TASK INPUT: Begin

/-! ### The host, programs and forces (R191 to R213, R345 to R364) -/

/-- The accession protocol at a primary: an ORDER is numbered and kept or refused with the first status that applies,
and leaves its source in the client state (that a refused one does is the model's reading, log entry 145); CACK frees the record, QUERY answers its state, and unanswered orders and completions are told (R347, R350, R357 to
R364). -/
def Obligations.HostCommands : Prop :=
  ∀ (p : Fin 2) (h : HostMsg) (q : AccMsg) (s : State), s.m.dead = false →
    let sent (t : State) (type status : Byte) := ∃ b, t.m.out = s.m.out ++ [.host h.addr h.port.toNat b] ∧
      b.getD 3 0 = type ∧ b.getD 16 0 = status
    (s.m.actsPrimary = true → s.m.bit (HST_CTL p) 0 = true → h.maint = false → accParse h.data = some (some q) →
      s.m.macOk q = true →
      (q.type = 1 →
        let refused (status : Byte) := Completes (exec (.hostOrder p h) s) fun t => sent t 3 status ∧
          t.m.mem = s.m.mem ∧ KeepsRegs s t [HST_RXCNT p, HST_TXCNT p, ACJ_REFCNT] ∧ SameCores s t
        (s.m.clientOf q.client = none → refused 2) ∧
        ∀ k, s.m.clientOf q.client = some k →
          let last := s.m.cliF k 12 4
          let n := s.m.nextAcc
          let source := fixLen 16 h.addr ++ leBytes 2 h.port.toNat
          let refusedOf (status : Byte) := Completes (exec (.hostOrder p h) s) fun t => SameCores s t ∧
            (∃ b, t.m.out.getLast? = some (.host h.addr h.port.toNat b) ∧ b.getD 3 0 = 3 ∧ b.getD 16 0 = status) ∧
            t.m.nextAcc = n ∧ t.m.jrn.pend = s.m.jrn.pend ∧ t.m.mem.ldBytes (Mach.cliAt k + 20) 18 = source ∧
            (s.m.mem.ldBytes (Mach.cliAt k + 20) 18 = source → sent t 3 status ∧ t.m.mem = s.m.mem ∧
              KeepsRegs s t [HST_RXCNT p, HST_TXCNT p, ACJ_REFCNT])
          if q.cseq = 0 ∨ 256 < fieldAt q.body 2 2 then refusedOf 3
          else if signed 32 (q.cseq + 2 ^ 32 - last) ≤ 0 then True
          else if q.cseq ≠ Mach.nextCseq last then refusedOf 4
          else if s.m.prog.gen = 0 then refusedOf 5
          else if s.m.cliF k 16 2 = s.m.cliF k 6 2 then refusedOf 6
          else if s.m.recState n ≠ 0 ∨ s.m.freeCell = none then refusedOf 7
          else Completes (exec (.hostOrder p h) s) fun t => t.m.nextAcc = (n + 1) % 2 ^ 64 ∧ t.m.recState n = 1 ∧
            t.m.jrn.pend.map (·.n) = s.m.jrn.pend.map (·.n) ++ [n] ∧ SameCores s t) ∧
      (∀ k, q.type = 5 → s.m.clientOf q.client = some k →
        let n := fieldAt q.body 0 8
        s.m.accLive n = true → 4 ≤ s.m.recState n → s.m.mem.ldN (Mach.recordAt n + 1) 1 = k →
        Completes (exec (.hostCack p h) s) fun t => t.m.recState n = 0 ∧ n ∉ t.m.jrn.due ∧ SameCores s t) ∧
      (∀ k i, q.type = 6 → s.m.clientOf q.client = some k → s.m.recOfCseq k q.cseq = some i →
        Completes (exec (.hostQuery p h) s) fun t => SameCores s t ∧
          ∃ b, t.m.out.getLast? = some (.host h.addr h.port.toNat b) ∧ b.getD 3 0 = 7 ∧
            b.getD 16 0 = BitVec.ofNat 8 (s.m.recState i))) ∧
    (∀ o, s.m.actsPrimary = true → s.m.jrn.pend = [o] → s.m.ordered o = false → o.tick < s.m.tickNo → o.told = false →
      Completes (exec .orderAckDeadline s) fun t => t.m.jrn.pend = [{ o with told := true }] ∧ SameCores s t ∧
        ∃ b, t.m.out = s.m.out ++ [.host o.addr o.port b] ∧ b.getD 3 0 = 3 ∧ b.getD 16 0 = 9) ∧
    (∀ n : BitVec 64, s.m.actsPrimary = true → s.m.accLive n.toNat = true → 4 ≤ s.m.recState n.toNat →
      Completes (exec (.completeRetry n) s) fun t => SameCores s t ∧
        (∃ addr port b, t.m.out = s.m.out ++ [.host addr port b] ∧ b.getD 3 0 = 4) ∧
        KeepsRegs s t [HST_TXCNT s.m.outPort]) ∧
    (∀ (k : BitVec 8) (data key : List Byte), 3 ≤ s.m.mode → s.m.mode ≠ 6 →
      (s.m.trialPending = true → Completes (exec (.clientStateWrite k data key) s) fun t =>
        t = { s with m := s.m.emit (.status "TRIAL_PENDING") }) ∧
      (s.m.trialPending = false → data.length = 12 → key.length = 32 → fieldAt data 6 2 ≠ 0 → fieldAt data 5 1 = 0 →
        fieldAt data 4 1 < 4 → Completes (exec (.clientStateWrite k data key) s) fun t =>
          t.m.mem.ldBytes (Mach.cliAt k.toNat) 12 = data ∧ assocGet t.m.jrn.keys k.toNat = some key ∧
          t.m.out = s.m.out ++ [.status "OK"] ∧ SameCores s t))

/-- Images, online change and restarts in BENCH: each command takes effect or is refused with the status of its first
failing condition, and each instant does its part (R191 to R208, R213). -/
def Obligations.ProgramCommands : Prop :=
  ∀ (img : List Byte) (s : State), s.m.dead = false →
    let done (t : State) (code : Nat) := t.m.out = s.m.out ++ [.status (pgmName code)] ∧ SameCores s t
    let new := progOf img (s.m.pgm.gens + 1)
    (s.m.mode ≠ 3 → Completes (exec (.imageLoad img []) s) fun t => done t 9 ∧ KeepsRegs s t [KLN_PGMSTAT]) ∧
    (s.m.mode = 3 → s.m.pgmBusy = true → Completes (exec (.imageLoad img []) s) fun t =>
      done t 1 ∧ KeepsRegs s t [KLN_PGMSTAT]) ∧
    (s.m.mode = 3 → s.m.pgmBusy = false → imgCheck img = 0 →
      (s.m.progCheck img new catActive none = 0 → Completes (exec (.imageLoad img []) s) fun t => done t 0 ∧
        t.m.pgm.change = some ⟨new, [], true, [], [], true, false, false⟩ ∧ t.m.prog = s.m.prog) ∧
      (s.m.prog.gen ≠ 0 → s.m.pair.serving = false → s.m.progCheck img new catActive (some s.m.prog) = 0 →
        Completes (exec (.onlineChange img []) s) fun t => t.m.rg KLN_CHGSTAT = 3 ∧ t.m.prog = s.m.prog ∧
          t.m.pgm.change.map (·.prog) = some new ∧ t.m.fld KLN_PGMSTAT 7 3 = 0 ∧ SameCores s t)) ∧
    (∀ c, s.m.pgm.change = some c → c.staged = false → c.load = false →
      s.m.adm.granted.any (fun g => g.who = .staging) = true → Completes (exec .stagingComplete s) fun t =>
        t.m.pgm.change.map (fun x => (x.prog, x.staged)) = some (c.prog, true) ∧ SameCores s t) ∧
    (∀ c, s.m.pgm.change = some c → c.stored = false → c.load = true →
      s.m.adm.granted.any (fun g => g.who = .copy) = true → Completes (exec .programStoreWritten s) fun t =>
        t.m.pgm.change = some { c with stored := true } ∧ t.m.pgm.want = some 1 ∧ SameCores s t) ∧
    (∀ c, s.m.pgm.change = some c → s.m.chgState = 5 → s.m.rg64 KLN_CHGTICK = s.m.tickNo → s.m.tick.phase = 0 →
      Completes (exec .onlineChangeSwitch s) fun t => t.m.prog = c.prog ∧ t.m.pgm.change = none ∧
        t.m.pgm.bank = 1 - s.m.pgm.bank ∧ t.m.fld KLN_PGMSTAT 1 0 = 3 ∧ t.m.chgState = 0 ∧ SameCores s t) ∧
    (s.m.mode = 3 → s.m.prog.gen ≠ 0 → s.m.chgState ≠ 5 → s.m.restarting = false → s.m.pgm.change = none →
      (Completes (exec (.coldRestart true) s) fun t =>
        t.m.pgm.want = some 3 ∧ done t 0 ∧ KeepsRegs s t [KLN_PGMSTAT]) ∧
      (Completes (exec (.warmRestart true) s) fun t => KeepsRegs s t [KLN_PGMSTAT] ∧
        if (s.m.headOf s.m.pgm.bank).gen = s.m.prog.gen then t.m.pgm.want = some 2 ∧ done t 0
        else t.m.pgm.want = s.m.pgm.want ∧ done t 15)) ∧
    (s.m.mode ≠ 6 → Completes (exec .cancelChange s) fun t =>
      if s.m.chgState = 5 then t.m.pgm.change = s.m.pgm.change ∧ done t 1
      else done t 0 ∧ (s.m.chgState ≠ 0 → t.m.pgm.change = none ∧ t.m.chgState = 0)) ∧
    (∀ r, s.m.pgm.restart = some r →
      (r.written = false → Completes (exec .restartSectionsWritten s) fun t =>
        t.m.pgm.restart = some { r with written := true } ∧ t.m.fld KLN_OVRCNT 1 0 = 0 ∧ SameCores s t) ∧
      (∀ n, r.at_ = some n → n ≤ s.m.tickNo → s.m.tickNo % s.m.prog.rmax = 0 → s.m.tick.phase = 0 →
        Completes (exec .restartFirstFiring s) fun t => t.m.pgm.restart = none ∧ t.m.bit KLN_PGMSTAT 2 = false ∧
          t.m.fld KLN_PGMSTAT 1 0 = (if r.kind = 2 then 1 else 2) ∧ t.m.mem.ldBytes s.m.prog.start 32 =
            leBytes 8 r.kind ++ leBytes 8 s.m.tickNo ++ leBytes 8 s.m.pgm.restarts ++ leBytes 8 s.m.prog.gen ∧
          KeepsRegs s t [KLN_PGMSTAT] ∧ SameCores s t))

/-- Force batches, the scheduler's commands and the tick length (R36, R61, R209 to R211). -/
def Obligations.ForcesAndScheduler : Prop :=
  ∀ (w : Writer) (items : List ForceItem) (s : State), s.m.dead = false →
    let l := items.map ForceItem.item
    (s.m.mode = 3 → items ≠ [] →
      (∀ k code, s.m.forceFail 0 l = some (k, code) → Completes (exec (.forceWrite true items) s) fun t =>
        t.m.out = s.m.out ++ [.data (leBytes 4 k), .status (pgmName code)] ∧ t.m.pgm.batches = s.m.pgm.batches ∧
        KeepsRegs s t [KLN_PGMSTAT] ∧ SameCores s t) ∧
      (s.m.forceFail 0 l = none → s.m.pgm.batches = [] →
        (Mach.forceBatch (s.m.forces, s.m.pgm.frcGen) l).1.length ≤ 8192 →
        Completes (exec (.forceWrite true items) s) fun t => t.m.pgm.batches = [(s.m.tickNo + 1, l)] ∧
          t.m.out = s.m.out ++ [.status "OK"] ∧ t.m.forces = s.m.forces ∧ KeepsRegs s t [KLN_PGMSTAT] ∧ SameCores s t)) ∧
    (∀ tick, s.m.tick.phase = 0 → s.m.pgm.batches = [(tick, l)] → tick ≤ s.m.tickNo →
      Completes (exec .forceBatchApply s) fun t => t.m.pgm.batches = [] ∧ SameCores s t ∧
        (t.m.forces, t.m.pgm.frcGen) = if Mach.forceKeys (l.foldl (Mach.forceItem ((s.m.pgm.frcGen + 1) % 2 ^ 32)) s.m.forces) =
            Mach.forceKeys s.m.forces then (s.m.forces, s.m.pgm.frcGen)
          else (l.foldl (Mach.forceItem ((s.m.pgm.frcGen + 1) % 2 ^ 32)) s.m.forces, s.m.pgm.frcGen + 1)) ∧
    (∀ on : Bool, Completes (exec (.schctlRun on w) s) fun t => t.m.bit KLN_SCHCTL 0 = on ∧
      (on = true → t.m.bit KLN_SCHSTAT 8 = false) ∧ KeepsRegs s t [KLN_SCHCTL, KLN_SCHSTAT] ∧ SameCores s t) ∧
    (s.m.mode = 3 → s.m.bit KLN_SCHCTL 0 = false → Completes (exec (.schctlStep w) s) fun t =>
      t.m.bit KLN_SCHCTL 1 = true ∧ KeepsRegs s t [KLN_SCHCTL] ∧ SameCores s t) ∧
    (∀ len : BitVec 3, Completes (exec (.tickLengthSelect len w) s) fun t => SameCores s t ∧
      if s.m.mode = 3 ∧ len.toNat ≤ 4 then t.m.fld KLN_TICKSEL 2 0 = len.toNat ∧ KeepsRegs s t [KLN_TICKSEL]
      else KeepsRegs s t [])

TASK INPUT: End

*TASK BRIEF*: Copy verbatim, from the listing above, each line from the one containing "(s.m.mode = 3 → s.m.prog.gen" down to the one containing "t.m.pgm.want = some 3", inclusive.

*TASK SOLUTION*:
    (s.m.mode = 3 → s.m.prog.gen ≠ 0 → s.m.chgState ≠ 5 → s.m.restarting = false → s.m.pgm.change = none →
      (Completes (exec (.coldRestart true) s) fun t =>
        t.m.pgm.want = some 3 ∧ done t 0 ∧ KeepsRegs s t [KLN_PGMSTAT]) ∧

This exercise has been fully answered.